> [What you need to do] Which lines run from the one containing "let x := s.slot k" to the end of the listing? Copy them out exactly, leaving out the rest.

━━━━━━━━━━

/-- A PREPARE result placed in its reserved buffer (R111). -/
def Bay.fillBuffer (x : Bay) (a : Addr) (pos : Nat) (r : Prepared) : Bay :=
  { x with buffers := x.buffers.map (fun f => if f = .reserved a pos then .holds a pos r else f) }

/-- Emptying the buffers that satisfy a test. -/
def Bay.freeBuffers (x : Bay) (p : Addr × Nat → Bool) : Bay :=
  { x with buffers := x.buffers.map (fun f => match f.owner with | some o => if p o then .free else f | none => f) }

/-- Reservations freed when their PREPAREs are withdrawn; results held stay (R26, R106). -/
def Bay.freeReservations (x : Bay) : Bay :=
  { x with buffers := x.buffers.map (fun f => match f with | .reserved _ _ => .free | f => f) }

/-! ### The decision of an outcome -/

/-- The matching count of the batch record (R6). -/
def BatchRecord.count (v : Verdict) (x : BatchRecord) : BatchRecord :=
  match v with
  | .loaded => { x with loaded := x.loaded + 1 }
  | .failed _ => { x with failed := x.failed + 1 }
  | .unknown => { x with unknown := x.unknown + 1 }

/-- What a decision changes in the bay: phase, outcome, count, terminal in hand, result buffers (R6). -/
def Bay.decided (a : Addr) (v : Verdict) (x : Bay) : Bay :=
  let x1 := (x.updCtx a (fun c => { c with phase := .reportWait, outcome := some v })).freeBuffers (fun o => o.1 == a)
  { x1 with
    batch := { x.batch.count v with hand := if x.batch.hand = some a then none else x.batch.hand }
    resendAt := if x.batch.hand = some a then none else x.resendAt }

/-- What a decision changes in the cipher unit: the context's key is erased and its requests are withdrawn (R6). -/
def Cipher.dropContext (b : BayId) (a : Addr) (c : Cipher) : Cipher :=
  (c.setHolder b a none).withdraw (fun j => j.context == some (b, a))

/-- An outcome is decided, once; its TERMINAL append is asked for, but in STOPPING none is (R6, R20, R26). -/
def State.decideOutcome (b : BayId) (a : Addr) (v : Verdict) (s : State) : State :=
  match (s.bay b).ctx a with
  | none => s
  | some c =>
    if c.outcome.isSome then s
    else
      let r := s.terminalRecord b c v
      let s1 := s.updBay b (Bay.decided a v)
      let s2 : State := { s1 with cipher := s1.cipher.dropContext b a }
      if (s.bay b).state = .stopping then s2 else s2.requestAppend b a r

/-! ### The terminal in hand -/

/-- The context of lowest line address that is ENROLLED and undecided (R15). -/
def Bay.nextToLoad (x : Bay) : Option Context :=
  x.contexts.find? (fun c => c.phase == .enrolled && c.outcome.isNone)

/-- Taking the next terminal in hand when none is (R15). -/
def Bay.takeInHand (x : Bay) : Bay :=
  match x.batch.hand, x.nextToLoad with
  | none, some c =>
    { x.updCtx c.addr (fun c => { c with phase := .transport }) with batch := { x.batch with hand := some c.addr } }
  | _, _ => x

/-- The context in hand. -/
def Bay.handCtx (x : Bay) : Option Context := x.batch.hand.bind x.ctx

/-- Positions of a key set numbered from 1. -/
def Profile.numbered (p : Profile) : List (Descriptor × Nat) := p.keySet.zipIdx 1

/-- The first DERIVE position not confirmed, at or after the position index (R17). -/
def Context.nextPosition (c : Context) (p : Profile) : Option (Descriptor × Nat) :=
  p.numbered.find? (fun x => decide (c.posIndex ≤ x.2) && x.1.derives && ((c.confirmed[x.2 - 1]?).join).isNone)

/-- Placing the PREPARE of a position, with a buffer reserved for it (R17, R23, R99). -/
def State.placePrepare (b : BayId) (c : Context) (p : Profile) (d : Descriptor) (pos : Nat) (urgent : Bool)
    (s : State) : State :=
  match d.action with
  | .keep => s
  | .derive slot =>
    let s1 := s.updBay b (fun x => { x with buffers := reserveBuffer c.addr pos x.buffers })
    { s1 with cipher := s1.cipher.place (.prepare b c.addr pos c.serial d.tag slot p.parity) urgent }

/-- Placing the TRANSPORT of a context (R16, R23, R99). -/
def State.placeTransport (b : BayId) (c : Context) (p : Profile) (urgent : Bool) (s : State) : State :=
  { s with cipher := s.cipher.place (.transport b c.addr c.serial p.transportSlot) urgent }

/-- TRANSPORT: with the working transport key held the context passes on to LOADING; otherwise its TRANSPORT request is
raised to URGENT, or placed URGENT (R16, R102). -/
def State.workTransport (b : BayId) (s : State) : State :=
  match (s.bay b).handCtx with
  | none => s
  | some c =>
    if c.phase ≠ .transport then s
    else if (s.cipher.holder b c.addr).isSome then
      s.updBay b (fun x => x.updCtx c.addr
        (fun c => { c with phase := .loading, posIndex := 1, attempts := 0, deferrals := 0 }))
    else if s.cipher.outstanding (CipherJob.isTransportFor b c.addr) then
      { s with cipher := s.cipher.raise (CipherJob.isTransportFor b c.addr) }
    else
      match s.profileOf c with
      | some p => s.placeTransport b c p true
      | none => s

/-- LOADING: KEEP positions are passed over; a DERIVE position without a result has its PREPARE raised to URGENT or placed
URGENT; past the last position the context enters COMMITTING (R17, R19). -/
def State.workLoading (b : BayId) (s : State) : State :=
  match (s.bay b).handCtx with
  | none => s
  | some c =>
    if c.phase ≠ .loading then s
    else
      match s.profileOf c with
      | none => s
      | some p =>
        match c.nextPosition p with
        | none =>
          s.updBay b (fun x => x.updCtx c.addr (fun c => { c with phase := .committing, attempts := 0, deferrals := 0 }))
        | some (d, pos) =>
          let s1 := s.updBay b (fun x => x.updCtx c.addr (fun c => { c with posIndex := pos }))
          if ((s1.bay b).result c.addr pos).isSome then s1
          else if s1.cipher.outstanding (CipherJob.isPrepareFor b c.addr pos) then
            { s1 with cipher := s1.cipher.raise (CipherJob.isPrepareFor b c.addr pos) }
          else if (s1.bay b).hasFreeBuffer then s1.placePrepare b c p d pos true
          else s1

/-! ### Prepare-ahead -/

/-- The next DERIVE position of a context that is neither confirmed nor prepared nor outstanding (R23, step 1). -/
def Bay.unprepared (x : Bay) (c : Context) (p : Profile) : Option (Descriptor × Nat) :=
  p.numbered.find? (fun y =>
    y.1.derives && ((c.confirmed[y.2 - 1]?).join).isNone && !x.bufferBound c.addr y.2)

/-- The context prepare-ahead serves next: the lowest address above the terminal in hand that is ENROLLED and undecided
(R23, step 2). -/
def Bay.nextAhead (x : Bay) (hand : Addr) : Option Context :=
  x.contexts.find? (fun c => decide (hand < c.addr) && c.phase == .enrolled && c.outcome.isNone)

/-- Prepare-ahead for the next context: its TRANSPORT, and once its key is held the PREPARE of its first DERIVE position
(R23, steps 2 and 3). -/
def State.aheadNext (b : BayId) (c : Context) (s : State) : State :=
  match s.profileOf c with
  | none => s
  | some p =>
    if (s.cipher.holder b c.addr).isNone then
      if s.cipher.outstanding (CipherJob.isTransportFor b c.addr) then s else s.placeTransport b c p false
    else
      match p.numbered.find? (fun y => y.1.derives) with
      | none => s
      | some (d, pos) =>
        if (s.bay b).bufferBound c.addr pos || !(s.bay b).hasFreeBuffer then s else s.placePrepare b c p d pos false

/-- One placement of prepare-ahead, while fewer than 2 requests are outstanding and the profile of the terminal in hand has
it ON (R23). A PREPARE is placed only for a context whose working transport key is held (R99). -/
def State.aheadOnce (b : BayId) (s : State) : State :=
  match (s.bay b).handCtx with
  | none => s
  | some c =>
    match s.profileOf c with
    | none => s
    | some p =>
      if p.ahead && decide (s.cipher.outstandingOf b < 2) then
        match (s.bay b).unprepared c p with
        | some (d, pos) =>
          if (s.cipher.holder b c.addr).isSome && (s.bay b).hasFreeBuffer then s.placePrepare b c p d pos false else s
        | none =>
          match (s.bay b).nextAhead c.addr with
          | some next => s.aheadNext b next
          | none => s
      else s

/-! ### The frame next sent -/

/-- The line address of a context in a header (R33). -/
def addrNumber (a : Addr) : Nat := a.val + 1

/-- A frame with no body to a context (R34). -/
def bareFrame (k : FrameKind) (a : Addr) : LineFrame := { kind := k, addr := addrNumber a, body := [] }

/-- A KEY frame: position tag, generation, wrapped key (R34, R185). -/
def keyFrame (a : Addr) (r : Prepared) : LineFrame :=
  { kind := .key, addr := addrNumber a, body := [r.tag] ++ wordBytes 2 r.gen ++ wordBytes 16 r.wrapped }

/-- A COMMIT frame: the position count, then the tag and the generation sent of every DERIVE position in list order (R19,
R34). -/
def commitFrame (c : Context) (p : Profile) : LineFrame :=
  let list := p.numbered.filter (fun x => x.1.derives)
  { kind := .commit, addr := addrNumber c.addr,
    body := natByte list.length ::
      (list.map (fun x => [x.1.tag] ++ wordBytes 2 (((c.confirmed[x.2 - 1]?).join).elim 0 (·.gen)))).flatten }

/-- An ENROL frame: the serial and the address offered (R34). -/
def enrolFrame (serial : Serial) (a : Addr) : LineFrame :=
  { kind := .enrol, addr := 0, body := wordBytes 8 serial ++ [finByte a] }

/-- The batch's own next frame, if it is due (R7, step 3). -/
def State.batchFrame (b : BayId) (s : State) : Option LineFrame :=
  let x := s.bay b
  match x.state with
  | .rolling =>
    if x.rollOver then none
    else
      match x.roll with
      | .rollCall none => some { kind := .rollCall, addr := 0, body := [] }
      | .enrol serial _ a _ none => some (enrolFrame serial a)
      | _ => none
  | .loading =>
    if x.rateOwed then some { kind := .rate, addr := 0, body := [Rate.code .fast] }
    else
      match x.handCtx with
      | none => none
      | some c =>
        if x.resendAt.isSome then none
        else
          match c.phase with
          | .loading => (x.result c.addr c.posIndex).map (keyFrame c.addr)
          | .committing => (s.profileOf c).map (commitFrame c)
          | _ => none
  | _ => none

/-- A POLL due to any context, lowest address first (R7, step 1). -/
def Bay.pollFrame (x : Bay) : Option LineFrame :=
  (x.contexts.find? (fun c => c.pollDue && c.phase != .done)).map (fun c => bareFrame .poll c.addr)
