-- ==== Sys2Proof/Machine/KeyStore.lean ====
section
/-! DEFINITION. The key store: the two-token tests it and others apply (R125, R146), assembly (R125 to R128), import (R129 to
R131), retirement, erasure and reading (R132 to R134), and its emptying (R135). -/

namespace Sys2Proof.Machine

/-! ### Tokens as the key store, the window and the enclosure monitor see them -/

/-- The token of a port in READ (R137). -/
def PortState.token : PortState → Option Token
  | .read t => some t
  | _ => none

/-- The answer to the two-token condition (R146). -/
inductive TwoTokens where
  | absent
  | invalid
  | satisfied (idA idB : Word32)
deriving DecidableEq, Repr

/-- The two-token condition (R146). -/
def State.twoTokens (s : State) : TwoTokens :=
  match s.portA.state.token, s.portB.state.token with
  | some a, some b =>
    if a.role ≠ .custodianA ∨ b.role ≠ .custodianB then .invalid
    else if a.id = b.id then .invalid
    else .satisfied a.id b.id
  | _, _ => .absent

/-- The two components, when both tokens are read and carry one (R125, R126). -/
def State.components (s : State) : Option (Key × Key) :=
  match s.portA.state.token.bind (·.component), s.portB.state.token.bind (·.component) with
  | some (a, _), some (b, _) => some (a, b)
  | _, _ => none

/-! ### Slots -/

/-- A slot is ACTIVE (R119). -/
def Slot.isActive (x : Slot) : Bool := match x.content with | .active _ _ => true | _ => false

/-- The description of a slot that is not EMPTY (R119). -/
def Slot.info (x : Slot) : Option KeyInfo :=
  match x.content with
  | .empty => none
  | .active i _ => some i
  | .retired i => some i

/-- A slot as the tamper response leaves it: EMPTY, its last generation kept (R135). -/
def Slot.emptied (x : Slot) : Slot := { lastGen := x.lastGen, content := .empty }

/-- Storing a key: every field of the slot is the new key's, and the last generation is its generation (R119, R121, R127,
R130). -/
def storedSlot (r : KeyRequest) (origin : Origin) (key : Key) (check : CheckValue) : Slot :=
  { lastGen := r.gen
    content := .active { kind := r.kind, gen := r.gen, check := check, origin := origin, uses := 0, label := r.label } key }

/-- The contents of an OK reply to KEY_ASSEMBLE or KEY_IMPORT: slot, generation, check value (R127, R130, R185). -/
def storedReply (r : KeyRequest) (check : CheckValue) : List Byte :=
  [finByte r.slot] ++ wordBytes 2 r.gen ++ wordBytes 3 check

/-! ### Assembly and import -/

/-- KEY_ASSEMBLE taken (R125, R126). -/
def State.takeKeyAssemble (args : List Byte) (s : State) : State :=
  match readKeyAssemble args with
  | none => s.answer .badArgument []
  | some r =>
    if s.latched then s.answer .tampered []
    else if (s.slot r.slot).isActive then s.answer .slotState []
    else if r.gen ≤ (s.slot r.slot).lastGen then s.answer .generationStale []
    else
      match s.components, s.twoTokens with
      | some (a, b), .satisfied idA idB =>
        if s.room then
          State.work []
            { s with
              keys := { s.keys with progress := some (.assembly r (a ^^^ b) idA idB) }
              cipher := s.cipher.place (.storeCheck (a ^^^ b)) false }
        else s.answer .queueFull []
      | some _, .invalid => s.answer .tokenInvalid []
      | _, _ => s.answer .tokenAbsent []

/-- KEY_IMPORT taken (R129, R130). -/
def State.takeKeyImport (args : List Byte) (s : State) : State :=
  match readKeyImport args with
  | none => s.answer .badArgument []
  | some (r, transfer, wrapped) =>
    if s.latched then s.answer .tampered []
    else if s.window.isNone then s.answer .windowClosed []
    else if (s.slot r.slot).isActive then s.answer .slotState []
    else if r.gen ≤ (s.slot r.slot).lastGen then s.answer .generationStale []
    else if ((s.slot transfer).available .transfer).isNone then s.answer .keyUnavailable []
    else if s.room then
      State.work []
        { s with
          keys := { s.keys with progress := some (.importing r transfer) }
          cipher := s.cipher.place (.importKey transfer wrapped) false }
    else s.answer .queueFull []

/-- The assembly holder emptied and the request answered (R126, R130). -/
def State.endProgress (code : ResultCode) (contents : List Byte) (s : State) : State :=
  { s with keys := { s.keys with progress := none } }.answer code contents

/-- The CHECK of an assembly has completed with a check value (R127). -/
def State.assemblyChecked (check : CheckValue) (s : State) : State :=
  match s.keys.progress with
  | some (.assembly r key idA idB) =>
    if check ≠ r.expected then s.endProgress .checkMismatch []
    else if s.room then
      ((s.setSlot r.slot (storedSlot r .assembled key check)).appendRecord
        (.keyChange { slot := r.slot, action := .assembled, kind := r.kind, gen := r.gen, check := some check,
                      custodians := some (idA, idB) })).endProgress .ok (storedReply r check)
    else s.endProgress .queueFull []
  | _ => s

/-- The IMPORT has completed with a deciphered key and its check value (R130). -/
def State.importDeciphered (key : Key) (check : CheckValue) (s : State) : State :=
  match s.keys.progress with
  | some (.importing r transfer) =>
    if check ≠ r.expected then s.endProgress .checkMismatch []
    else if s.room then
      let s1 := s.setSlot r.slot (storedSlot r .imported key check)
      let s2 := s1.setSlot transfer (s1.slot transfer).countUse
      (s2.appendRecord
        (.keyChange { slot := r.slot, action := .imported, kind := r.kind, gen := r.gen, check := some check,
                      custodians := none })).endProgress .ok (storedReply r check)
    else s.endProgress .queueFull []
  | _ => s

/-- A token has left READ: an assembly in progress withdraws its CHECK and is answered TOKEN_ABSENT (R128). -/
def State.assemblyLosesToken (s : State) : State :=
  match s.keys.progress with
  | some (.assembly _ _ _ _) =>
    { s with cipher := s.cipher.withdraw CipherJob.isStoreJob }.endProgress .tokenAbsent []
  | _ => s

/-- The key store's part of the tamper response: an assembly or import is answered TAMPERED, every slot is emptied (R128,
R131, R135). -/
def State.emptyKeys (s : State) : State :=
  let s1 := if s.keys.progress.isSome then s.answer .tampered [] else s
  { s1 with keys := { s1.keys with progress := none } }.setSlots (s1.keys.slots.map Slot.emptied)

/-! ### Retirement, erasure, reading -/

/-- A KEY_CHANGE record for a key already described (R124). -/
def changeRecord (k : SlotId) (action : KeyAction) (i : KeyInfo) (check : Option CheckValue) : RecordBody :=
  .keyChange { slot := k, action := action, kind := i.kind, gen := i.gen, check := check, custodians := none }

/-- KEY_RETIRE taken (R132). -/
def State.takeKeyRetire (args : List Byte) (s : State) : State :=
  match readSlot args with
  | none => s.answer .badArgument []
  | some k =>
    match (s.slot k).content with
    | .active i _ =>
      if s.cipher.names k || s.slotHeld k then s.answer .inUse []
      else if s.room then
        ((s.setSlot k { s.slot k with content := .retired i }).appendRecord
          (changeRecord k .retired i (some i.check))).answer .ok []
      else s.answer .queueFull []
    | _ => s.answer .slotState []

/-- KEY_ERASE taken (R133). -/
def State.takeKeyErase (args : List Byte) (s : State) : State :=
  match readSlot args with
  | none => s.answer .badArgument []
  | some k =>
    match (s.slot k).content with
    | .retired i =>
      if s.room then
        ((s.setSlot k (s.slot k).emptied).appendRecord (changeRecord k .erased i none)).answer .ok []
      else s.answer .queueFull []
    | _ => s.answer .slotState []

/-- The contents of a KEY_INFO reply: slot, state, last generation, and the description or zeros (R134, R185, R187). -/
def State.slotReply (s : State) (k : SlotId) : List Byte :=
  let x := s.slot k
  [finByte k, x.content.code] ++ wordBytes 2 x.lastGen ++
    match x.info with
    | some i =>
      [i.kind.code] ++ wordBytes 2 i.gen ++ wordBytes 3 i.check ++ [i.origin.code] ++ wordBytes 4 i.uses ++
        wordBytes 8 i.label
    | none => List.replicate 19 0x00#8

/-- KEY_INFO taken (R134). -/
def State.takeKeyInfo (args : List Byte) (s : State) : State :=
  match readSlot args with
  | none => s.answer .badArgument []
  | some k => s.answer .ok (s.slotReply k)

end Sys2Proof.Machine
end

━━━━━━━━━━

> [Problem solution]
  let x := s.slot k
  [finByte k, x.content.code] ++ wordBytes 2 x.lastGen ++
    match x.info with
    | some i =>
      [i.kind.code] ++ wordBytes 2 i.gen ++ wordBytes 3 i.check ++ [i.origin.code] ++ wordBytes 4 i.uses ++
        wordBytes 8 i.label
    | none => List.replicate 19 0x00#8

/-- KEY_INFO taken (R134). -/
def State.takeKeyInfo (args : List Byte) (s : State) : State :=
  match readSlot args with
  | none => s.answer .badArgument []
  | some k => s.answer .ok (s.slotReply k)

end Sys2Proof.Machine
end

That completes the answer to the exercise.